В гостиницу он поехал на такси, ведь было уже полседьмого. В полвосьмого за ним заедет Карин Колер. Ему предстояли важные чтения, которые будет снимать телевидение. Времени в обрез, а нужно вручить подарок и хоть немного посвятить Мари в историю с агентом, чтобы она не удивилась, если Карин или Джекки заведут об этом разговор.
Когда он вернулся, ключ от номера по-прежнему висел на доске у портье. Мари оставила записку: она приедет прямо на чтения.
Карин Колер сидела в такси рядом с водителем.
– Где Мари? – спросила она, увидев, что Давид один.
– Приедет прямо туда.
– Вот как. – В голосе Карин сквозило разочарование. – Значит, вы не смогли поговорить?
– Нет, а что?
– Да так.
Такси лавировало в вечернем потоке автомобилей, они молчали. Давид старался обуздать нервозность. Он ошибался: с появлением настоящего автора нервозность не исчезла. Хотя можно было не опасаться, что его разоблачат посреди выступления, страх все равно был тут как тут. Как фантомная боль в ампутированной ноге.
К маленькому театру, где состоятся чтения, они подъехали с десятиминутным опозданием. У входа Давида ждала взволнованная ассистентка, которая отвела его в гримерную. На экране шли чтения какой-то немолодой писательницы.

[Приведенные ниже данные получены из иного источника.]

-- ==== Sys2Proof/Safety.lean ====
section
/-! DEFINITION. The terms the statements use: the invariant of the machine, what a token does, what two states share, and
a stream of tokens in IN. -/

namespace Sys2Proof.Machine

/-- The offset in IN at which the decode under way began (41_decode_loop.md R120). -/
def State.entry (s : State) : Word32 :=
  match s.cmd with
  | .decodeWithDescriptor => s.start
  | .parseHeader | .decode => 14

/-- Whether the decode loop is under way. -/
abbrev State.decoding (s : State) : Prop := s.phase = .loop ∨ s.phase = .run

/-- What holds while the decode loop is under way. -/
structure DecodeInv (s : State) : Prop where
  /-- R120: the command is a decoding one. -/
  command : s.cmd ≠ .parseHeader
  /-- R26, R120: the latches are those of the descriptor. -/
  channels : s.ch = channelsOfMode s.mode
  size : s.decodedSize = s.width.toNat * s.height.toNat * s.ch.count
  /-- R121: the decode passed the early exits. -/
  nonzero : s.width ≠ 0 ∧ s.height ≠ 0
  fits : s.decodedSize ≤ s.outLen.toNat
  /-- R123, R25: the pixel cursor never passes the end and is a multiple of the channel count. -/
  cursor : s.outCursor.toNat ≤ s.decodedSize
  aligned : s.ch.count ∣ s.outCursor.toNat
  /-- R24, R55: the byte cursor stands at the start of the stream or inside IN. -/
  fetch : s.pc = s.entry ∨ s.pc.toNat ≤ s.inLen.toNat
  /-- R22, R164: with `FORCED_255` and three channels the running pixel is opaque. -/
  alpha : s.params.alphaRgb = .forced255 → s.ch = .three → s.px.a = 255

/-- The invariant of the machine: it holds at reset, and every step keeps it. -/
structure MachineInv (s : State) : Prop where
  /-- R6: the parameters are legal. -/
  legal : s.params.legal
  /-- The two spaces are in canonical form. -/
  inWf : Memory.wf s.inMem
  outWf : Memory.wf s.outMem
  /-- R32: `DONE` and `ERR` are never both 1, and neither is while a command runs. -/
  notBoth : ¬(s.done = true ∧ s.err = true)
  busyClear : s.busy = true → s.done = false ∧ s.err = false
  /-- R33, R180: a code stands in `ERROR` exactly after an error, and it is one of the five. -/
  errCode : s.err = true ↔ s.code ≠ 0
  codeLegal : s.code.toNat ≤ 5
  /-- R51: no command runs over overlapping buffers. -/
  apart : s.busy = true → s.buffersOverlap = false
  /-- R27: `run_left` is at most 62; it is 0 between tokens and not 0 in a run. -/
  runBound : s.runLeft.toNat ≤ 62
  runIdle : s.phase = .loop → s.runLeft = 0
  runBusy : s.phase = .run → s.runLeft ≠ 0
  /-- R172, R182: the first repetition of a run always fits, so that a run that reached the end has fewer than 62 left. -/
  runFits : s.phase = .run → s.outCursor.toNat = s.decodedSize → s.runLeft.toNat ≤ 61
  /-- R100: a header parse is due only for the two commands that have one. -/
  header : s.phase = .hdr → s.cmd ≠ .decodeWithDescriptor
  /-- R60 item 2, R61: what a command wrote in OUT is acquired only after it has ended. -/
  acquiredIdle : s.acquired = true → s.phase = .idle
  /-- R151: every cache entry is transparent black or a pixel that hashes to its slot. -/
  cached : ∀ i : BitVec 6, s.cacheAt i = Pixel.transparentBlack ∨ s.params.hash (s.cacheAt i) = i
  decode : s.decoding → DecodeInv s

/-- A pixel's alpha after a non-run token (41_decode_loop.md R127): 255 with `FORCED_255` and three channels, else the
one the token gives. -/
def tokenAlpha (s : State) (a : Byte) : Byte := if s.params.alphaRgb = .forced255 ∧ s.ch = .three then 255 else a

/-- The registers and spaces that no token writes are the same in `s` and `t`. -/
structure SameOutsideToken (s t : State) : Prop where
  ch : t.ch = s.ch
  decodedSize : t.decodedSize = s.decodedSize
  cmd : t.cmd = s.cmd
  done : t.done = s.done
  err : t.err = s.err
  code : t.code = s.code
  inLen : t.inLen = s.inLen
  outLen : t.outLen = s.outLen
  start : t.start = s.start
  width : t.width = s.width
  height : t.height = s.height
  mode : t.mode = s.mode
  inMem : t.inMem = s.inMem
  params : t.params = s.params
  acquired : t.acquired = s.acquired
  moves : t.moves = s.moves
  hostData : t.hostData = s.hostData
  draws : t.draws = s.draws

/-- The OUT bytes of `t` are those of `s` but for the pixel `q`, which stands at the pixel cursor of `s` as r, g, b and,
with four channels, a. -/
structure PixelWritten (q : Pixel) (s t : State) : Prop where
  red : Memory.read t.outMem s.outCursor.toNat = q.r
  green : Memory.read t.outMem (s.outCursor.toNat + 1) = q.g
  blue : Memory.read t.outMem (s.outCursor.toNat + 2) = q.b
  alpha : s.ch = .four → Memory.read t.outMem (s.outCursor.toNat + 3) = q.a
  elsewhere : ∀ a, a < s.outCursor.toNat ∨ s.outCursor.toNat + s.ch.count ≤ a →
    Memory.read t.outMem a = Memory.read s.outMem a
  cursor : t.outCursor.toNat = s.outCursor.toNat + s.ch.count

/-- What a non-run token of `len` bytes that gives the pixel `q` does, and leaves unchanged. -/
structure TokenEffect (len : Nat) (q : Pixel) (s t : State) : Prop where
  px : t.px = q
  /-- R127: the pixel stands in the cache at its own hash, and every other entry is unchanged. -/
  cached : t.cacheAt (s.params.hash q) = q
  otherSlots : ∀ i, i ≠ s.params.hash q → t.cacheAt i = s.cacheAt i
  /-- R128. -/
  written : PixelWritten q s t
  pc : t.pc = s.pc + BitVec.ofNat 32 len
  phase : t.phase = .loop
  runLeft : t.runLeft = s.runLeft
  frame : SameOutsideToken s t

/-- What a command start leaves alone: the lengths, the start, the descriptor, the spaces, the parameters and the host's
side are the same in `s` and `t`. -/
structure SameInputs (s t : State) : Prop where
  inLen : t.inLen = s.inLen
  outLen : t.outLen = s.outLen
  start : t.start = s.start
  inMem : t.inMem = s.inMem
  outMem : t.outMem = s.outMem
  params : t.params = s.params
  moves : t.moves = s.moves
  hostData : t.hostData = s.hostData
  draws : t.draws = s.draws

/-- The descriptor registers are the same in `s` and `t`. -/
abbrev SameDescriptor (s t : State) : Prop := t.width = s.width ∧ t.height = s.height ∧ t.mode = s.mode

/-- The running pixel and the cache are the same in `s` and `t`. -/
abbrev SamePixels (s t : State) : Prop := t.px = s.px ∧ t.cache = s.cache

/-- The command has ended with success: `DONE`, no error (60_exceptions.md R186). -/
abbrev State.succeeded (s : State) : Prop := s.phase = .idle ∧ s.done = true ∧ s.err = false ∧ s.code = 0

/-- The command has ended with the error of a code (60_exceptions.md R181). -/
abbrev State.failed (c : BitVec 3) (s : State) : Prop := s.phase = .idle ∧ s.done = false ∧ s.err = true ∧ s.code = c

/-- The decode has been initialised: opaque black, every cache entry transparent black, the loop due
(41_decode_loop.md R122). -/
abbrev State.initialised (s : State) : Prop :=
  s.phase = .loop ∧ s.px = ⟨0, 0, 0, 255⟩ ∧ (∀ i, s.cacheAt i = ⟨0, 0, 0, 0⟩) ∧ s.done = false ∧ s.err = false ∧ s.code = 0

/-- The number in the four bytes of IN at an offset, the first byte the most significant (20_memory.md R53). -/
def inNumber (s : State) (a : Nat) : Nat :=
  (Memory.read s.inMem a).toNat * 2 ^ 24 + (Memory.read s.inMem (a + 1)).toNat * 2 ^ 16 +
    (Memory.read s.inMem (a + 2)).toNat * 2 ^ 8 + (Memory.read s.inMem (a + 3)).toNat

/-- The header's channel count and colour-space tag (30_encoding.md R70). -/
def headerChannels (s : State) : Nat := (Memory.read s.inMem 12).toNat
def headerTag (s : State) : Nat := (Memory.read s.inMem 13).toNat

/-- IN holds a header whose checks pass (40_commands.md R102). -/
abbrev State.headerGood (s : State) : Prop :=
  14 ≤ s.inLen.toNat ∧ inNumber s 0 = s.params.magic.toNat ∧ headerTag s ≤ 1 ∧
    (headerChannels s = 3 ∨ headerChannels s = 4)

/-- The descriptor registers hold what the header says (30_encoding.md R70, R71). -/
abbrev State.describes (s t : State) : Prop :=
  t.width.toNat = inNumber s 4 ∧ t.height.toNat = inNumber s 8 ∧
    t.mode.toNat = 2 * headerTag s + if headerChannels s = 4 then 1 else 0

/-- A pixel as one number, r in the low byte (10_state.md R38). -/
def pixelNumber (q : Pixel) : Nat := q.r.toNat + q.g.toNat * 2 ^ 8 + q.b.toNat * 2 ^ 16 + q.a.toNat * 2 ^ 24

/-- Two states that decode alike: they differ only in OUT bytes at or beyond the pixel cursor and in the host's side. -/
structure SameDecode (s t : State) : Prop where
  registers : t = { s with outMem := t.outMem, acquired := t.acquired, hostData := t.hostData, draws := t.draws }
  written : ∀ a, a < s.outCursor.toNat → Memory.read t.outMem a = Memory.read s.outMem a

/-- There is room in OUT for one more pixel at the pixel cursor. -/
abbrev State.roomForPixel (s : State) : Prop := s.outCursor.toNat + s.ch.count ≤ s.outLen.toNat

/-- A launch has a meaning: no command runs, and the two buffers are apart. -/
abbrev State.canLaunch (s : State) : Prop := s.phase = .idle ∧ s.buffersOverlap = false

/-- Whether the decode loop passes its end test and its guard, so that the next core step runs a token
(41_decode_loop.md R123, R124). -/
abbrev State.tokenDue (s : State) : Prop :=
  s.phase = .loop ∧ s.outCursor.toNat ≠ s.decodedSize ∧ s.pc.toNat + s.params.padLen < s.inLen.toNat

/-- The bytes `bs` stand in IN from offset `a` on. -/
abbrev State.holds (s : State) (a : Nat) (bs : List Byte) : Prop :=
  ∀ k (h : k < bs.length), Memory.read s.inMem (a + k) = bs[k]

/-- The bytes of a stream of tokens. -/
def streamBytes (tokens : List Instr) : List Byte := tokens.flatMap Instr.bytes

/-- How many pixels a stream of tokens gives. -/
def streamPixels (tokens : List Instr) : Nat := (tokens.map pixelCount).sum

/-- The registers of `t` are those a command end leaves: idle, exactly one of `DONE` and `ERR` set. -/
abbrev State.ended (s : State) : Prop := s.phase = .idle ∧ s.done = !s.err

end Sys2Proof.Machine
end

– После нее ваша очередь, – сказала ассистентка.
Страх тотчас вернулся.
Читал он запинаясь. Впервые любовное письмо. Для Мари. В надежде, что она не опоздала.
Лила, любимая!
Я сижу у себя в мансарде и, куда ни гляну, всюду вижу тебя. Вижу, как ты гасишь свет. Как задергиваешь шторы. Как включаешь лампу на ночном столике. Ищешь радиостанцию. Распускаешь волосы. Садишься на кровать. Смотришь на меня. Откидываешь голову назад. Приоткрываешь губы. Всюду, всюду я вижу тебя.
Ах, Лила, как меня мучают эти картины. И все же я бы ни секунды без них не выдержал.